Tuesday, January 3, 2012

Walgreen's Goes Soviet-Style: Do You Want a Bag For That?

Gum at Red Square: No Shirts, No Shoes,
No Service and Bring Your Own Bag

Some years back I read that the large Soviet-era Moscow department store Gum, required their customers to bring their own bags.

Gum was a one place shopping venue for Russians to buy just about everything from shoes to groceries -- that is on those rare occasions when the store actually had shoes or groceries in stock.

And they had so little respect and concern for the customer that they wouldn't even supply a simple convenience such as a bag.

Now it seems, the Deerfield-based national drug store chain, Walgreens is going the same route.

After you pay for your purchase at Walgreens these days, the clerks ask you, "Do you want that in a bag?"
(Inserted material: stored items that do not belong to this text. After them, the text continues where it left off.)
def unset : State := { base with tb := TimeBase.cold }
/-- Beyond the range; from UNSET; at the slew limit and beyond it; a difference of 499 ms in PULSE. -/
theorem witness_SetTimeTakesEffect : (base.reaches q0 = true ∧ LogSound base.ri ∧ 36524 < 36525 ∧ 86399999 < 86400000)
    ∧ (unset.reaches q0 = true ∧ LogSound unset.ri ∧ unset.tb.campus = none)
    ∧ (base.tb.campus = some ⟨9000, 36000000⟩ ∧ base.tb.refMode = .off
      ∧ ((CampusTime.lin ⟨9000, 36002000⟩ : Int) - CampusTime.lin ⟨9000, 36000000⟩).natAbs ≤ base.tb.slewLimit
      ∧ base.tb.slewLimit < ((CampusTime.lin ⟨9000, 36002001⟩ : Int) - CampusTime.lin ⟨9000, 36000000⟩).natAbs)
    ∧ (refIn.reaches q0 = true ∧ LogSound refIn.ri ∧ refIn.tb.campus = some ⟨9000, 36000497⟩ ∧ refIn.tb.refMode = .pulse
      ∧ ((CampusTime.lin ⟨9000, 36000996⟩ : Int) - CampusTime.lin ⟨9000, 36000497⟩).natAbs < 500) :=
  ⟨⟨by decide, logSound_of (by decide), by decide⟩, ⟨by decide, logSound_of (by decide), by decide⟩, by decide,
    by decide, logSound_of (by decide), by decide⟩
/-- In PULSE: a difference of 1,503 ms is rounded to 2,000, and one of 500 to 1,000; at 600 ms before the end 600 is rounded to 1,000, which is moved to 0; at 1,600 ms
before it 1,600 is rounded to 2,000, which is moved to 1,000. -/
theorem witness_SetTimeTakesEffect_pulse : (∀ x : Int × Int, x ∈ [(1503, 2000), (500, 1000), (-500, -1000), (600, 1000), (1600, 2000)] → 500 ≤ x.1.natAbs ∧ x.2 % 1000 = 0
      ∧ 2 * (x.1 - x.2).natAbs ≤ 1000 ∧ (2 * (x.1 - x.2).natAbs = 1000 → x.1.natAbs < x.2.natAbs))
    ∧ (refIn.reaches q0 = true ∧ LogSound refIn.ri ∧ refIn.tb.refMode = .pulse ∧ CampusTime.lin ⟨9000, 36000497⟩ ≤ lastLin
      ∧ 0 ≤ (CampusTime.lin ⟨9000, 36000497⟩ : Int) + 2000 ∧ (CampusTime.lin ⟨9000, 36000497⟩ : Int) + 2000 ≤ lastLin)
    ∧ (¬ ((CampusTime.lin ⟨36524, 86399399⟩ : Int) + 1000 ≤ lastLin) ∧ (1000 - 1000 : Int) = 0)
    ∧ (¬ ((CampusTime.lin ⟨36524, 86398399⟩ : Int) + 2000 ≤ lastLin) ∧ (2000 - 1000 : Int) ≠ 0) :=
  ⟨by decide, ⟨by decide, logSound_of (by decide), by decide⟩, by decide, by decide⟩

theorem zoned_free : FreeZone 16 zoned := ⟨by decide, by decide, by decide, by decide, by decide, by decide⟩
/-- Group 5 is zone 16, and these entries are ACTIVE. -/
def sched (es : List Entry) (s : State) : State := { s with
  se := { s.se with active := ⟨es, 120⟩ }
  za := { s.za with groups := s.za.groups.set 5 0x10000 } }
def bellAt (time : Nat) : Entry := ⟨time, 1, none, .bell 5 3 6 10 300⟩
def flagsAt (time : Nat) (c : Option Condition) (m1 m2 : Set8) : Entry := ⟨time, 1, c, .flags m1 m2⟩
theorem bellReady_of (es : List Entry) : BellReady 5 3 16 0 (sched es zoned) :=
  ⟨(by decide : (zoned.pattern 3).steps ≠ []), (by decide : (sched [] zoned).group 5 = BitVec.twoPow 64 16),
    ⟨zoned_free.range, zoned_free.counted, zoned_free.enabled, zoned_free.silentLine, zoned_free.noHolder, zoned_free.noFire⟩,
    noWaiters_of (s := zoned) (by decide), (by decide : freeBell zoned.pu.bells = some 0)⟩
/-- The bank of day 9001 waits, its day has a profile of its own, and today's profile is set by hand. -/
def planned : State := let s := sched [bellAt 36005] zoned
  { s with
    dp := { s.dp with profiles := s.dp.profiles.set 4 ⟨7, 0x0F, 3⟩, calendar := [⟨9001, 9010, 0x7F, 4⟩], flags := 0x3C, override := some ⟨2, 9000⟩ }
    se := { s.se with profile := 2, waiting := some ⟨⟨[bellAt 40000], 60⟩, 9001⟩ } }
theorem base_rest : CircuitsAtRest base := by
  unfold CircuitsAtRest
  decide
/-- A step to 10:00:10 from H at 10:00:00: to no later than H, over FLAGS entries, over a bell's entry within its window and past it, over one that is not selected, and
onto the next day. -/
theorem witness_ScheduleStepped : base.se.mark = some ⟨9000, 36000000⟩ ∧ unset.tb.campus = none ∧ CircuitsAtRest base
    ∧ ((CampusTime.lin ⟨9000, 36000000⟩ : Int) ≤ HighWater.lin ⟨9000, 36000000⟩) ∧ HighWater.lin ⟨9000, 36000000⟩ < (CampusTime.lin ⟨9000, 36010000⟩ : Int)
    ∧ (∀ e, e ∈ [flagsAt 36001 none 1 0, flagsAt 36010 (some ⟨0, true⟩) 2 0] → e.dueBy ⟨9000, 36000000⟩ ⟨9000, 36010000⟩ ∧ ∃ m1 m2, e.kind = .flags m1 m2)
    ∧ (let s := sched [bellAt 36005] zoned; OnlyDue 0 (bellAt 36005) ⟨9000, 36000000⟩ ⟨9000, 36125000⟩ s ∧ (bellAt 36005).selectedBy s.se.profile s.dp.flags
      ∧ 36125000 / 1000 ≤ (bellAt 36005).time + s.se.active.window ∧ (bellAt 36005).time + s.se.active.window < 36126000 / 1000 ∧ BellReady 5 3 16 0 s)
    ∧ (let e := { bellAt 36005 with profiles := 2 }; OnlyDue 0 e ⟨9000, 36000000⟩ ⟨9000, 36010000⟩ (sched [e] zoned) ∧ ¬ e.selectedBy 0 0)
    ∧ (planned.se.mark = some ⟨9000, 36000000⟩ ∧ 9000 < 9001
      ∧ ∀ e, e ∈ (planned.se.rolled ⟨9001, 39999999⟩ planned.dp.calendar).active.entries → 39999999 < 1000 * e.time) := by
  refine ⟨by decide, by decide, base_rest, by decide, by decide, fun e he => ?_, ⟨onlyDue_of (by decide) rfl (by decide), ⟨by decide, fun c hc => by cases hc⟩,
    by decide, by decide, bellReady_of _⟩, ⟨onlyDue_of (by decide) rfl (by decide), fun h => absurd h.1 (by decide)⟩, by decide, by decide, by decide⟩
  rcases List.mem_cons.mp he with rfl | h
  · exact ⟨by decide, 1, 0, rfl⟩
  · rw [List.mem_singleton.mp h]
    exact ⟨by decide, 2, 0, rfl⟩

def summerRule : DstRule := ⟨3, 5, 2, 10, 5, 3, 60⟩
/-- NONE, by 1 and by 255; an offset of 121; equal months; the ends of the ranges; a rule that changes the offset in force
on day 9000, and NONE, which does not. -/
theorem witness_SetDstRuleTakesEffect : base.reaches q0 = true ∧ LogSound base.ri ∧ base.tb.campus = some ⟨9000, 36000000⟩ ∧ (1 ≠ 0 ∧ 0xFF ≠ 0)
    ∧ dstInRange ⟨0, 3, 5, 2, 10, 5, 3, 121⟩ = false ∧ dstInRange ⟨0, 3, 5, 2, 3, 5, 3, 60⟩ = true ∧ dstInRange ⟨0, 3, 5, 2, 10, 5, 3, 60⟩ = true
    ∧ CircuitsAtRest base ∧ offsetAt (some summerRule) (some (transitionsOf summerRule (yearOf 9000))) (CampusTime.lin ⟨9000, 36000000⟩) ≠ base.tb.offset ∧ unset.tb.campus = none
    ∧ offsetAt none none (CampusTime.lin ⟨9000, 36000000⟩) = base.tb.offset :=
  ⟨by decide, logSound_of (by decide), by decide, by decide, by decide, by decide, by decide, base_rest, by decide, by decide, by decide⟩

/-- The greatest table of each kind, ending with the free area, and no load in progress. -/
theorem witness_LoadsBegin : base.reaches q0 = true ∧ (loadable 16 16 0xFFFC0 4 ∧ base.dp.profileLoad = none)
    ∧ (loadable 96 96 0xFFDC0 6 ∧ base.dp.calendarLoad = none) ∧ (loadable 64 64 0xFFF00 4 ∧ base.za.zoneLoad = none ∧ base.zonesQuiet = true)
    ∧ (loadable 64 64 0xFFFC0 1 ∧ base.za.groupLoad = none) ∧ (loadable 31 31 0xFF784 70 ∧ base.pu.load = none ∧ patternsInUse base = false)
    ∧ (loadable 4 4 0xFFFE8 6 ∧ base.au.load = none ∧ channelsInUse base = false) ∧ (loadable 8 8 0xFFFC0 8 ∧ base.dc.load = none ∧ base.dc.active = none)
    ∧ (loadable 4 4 0xFFFE0 8 ∧ base.cu.load = none) ∧ (loadable 8 8 0xFFFC0 8 ∧ base.lc.lineLoad = none)
    ∧ (loadable 320 320 0xFF100 12 ∧ base.lc.memberLoad = none ∧ base.zonesUnheld = true) ∧ (loadable 1 1 0xFFFA8 88 ∧ base.io.load = none)
    ∧ (loadable 1024 1024 0xFB000 20 ∧ base.se.switch = none) := by
  unfold loadable
  and_intros <;> decide

/-- A switch for the day after H, and for the last day; one to a day before is not this case. -/
theorem witness_LoadsBegin_days : loadable 1024 1024 0xFB000 20 ∧ base.se.switch = none ∧ base.tb.campus ≠ none ∧ 36525 ≤ 36525 ∧ (∀ h, base.se.mark = some h → h.day < 9001) := by
  refine ⟨by unfold loadable; decide, by decide, by decide, by decide, fun h e => ?_⟩
  have := Option.some.inj ((show base.se.mark = some ⟨9000, 36000000⟩ from rfl).symm.trans e)
  rw [← this]
  decide
/-- A table of no records may lie at the very end of the region. -/
theorem witness_LoadsBegin_empty : LogSound base.ri ∧ Counts base ∧ BareLines base ∧ StagedAt 0x100000 0 ∧ base.dp.profileLoad = none ∧ base.dp.calendarLoad = none
    ∧ base.za.zoneLoad = none ∧ base.za.groupLoad = none ∧ base.zonesQuiet = true ∧ base.pu.load = none ∧ patternsInUse base = false ∧ base.au.load = none
    ∧ channelsInUse base = false ∧ base.dc.load = none ∧ base.dc.active = none ∧ base.cu.load = none ∧ base.lc.lineLoad = none ∧ base.lc.memberLoad = none
    ∧ base.zonesUnheld = true ∧ base.se.switch = none ∧ base.se.mark = some ⟨9000, 36000000⟩ ∧ 9000 < 9001 ∧ 36525 ≤ 36525 :=
  ⟨logSound_of (by decide), counts_of (by decide), bareLines_of (by decide), by unfold StagedAt; decide, by and_intros <;> decide⟩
Walgreens Clerks Now Ask You If You Want A Bag
This is obviously a new corporate Walgreens policy, although the clerks I have asked deny it.

At three different Walgreens stores -- Howard & Western on the Evanston/Chicago border, Milwaukee & Western in Bucktown and in the Loop -- I have been asked by clerks: "Do you want that in a bag?"

Once, when my purchase was a six-pack of Walgreens' excellent house brand beer, the clerk asked: "Do you want that in a bag?"

I said, no, I'll just tie the six-pack to my belt and walk down the street and pull off the cans and chug them as I go along, the way the Canadians do --- of course I want it in a bag.

The provision of a bag to shopping customers is a convenience stemming from the free-market understanding that the consumer is king. Bags for American shoppers are as customary as providing cream and sugar for a restaurant customer's coffee.

But apparently infected with some corporate fixation on "going green," Walgreens has decided to "go Soviet" --- and to let the customer be damned.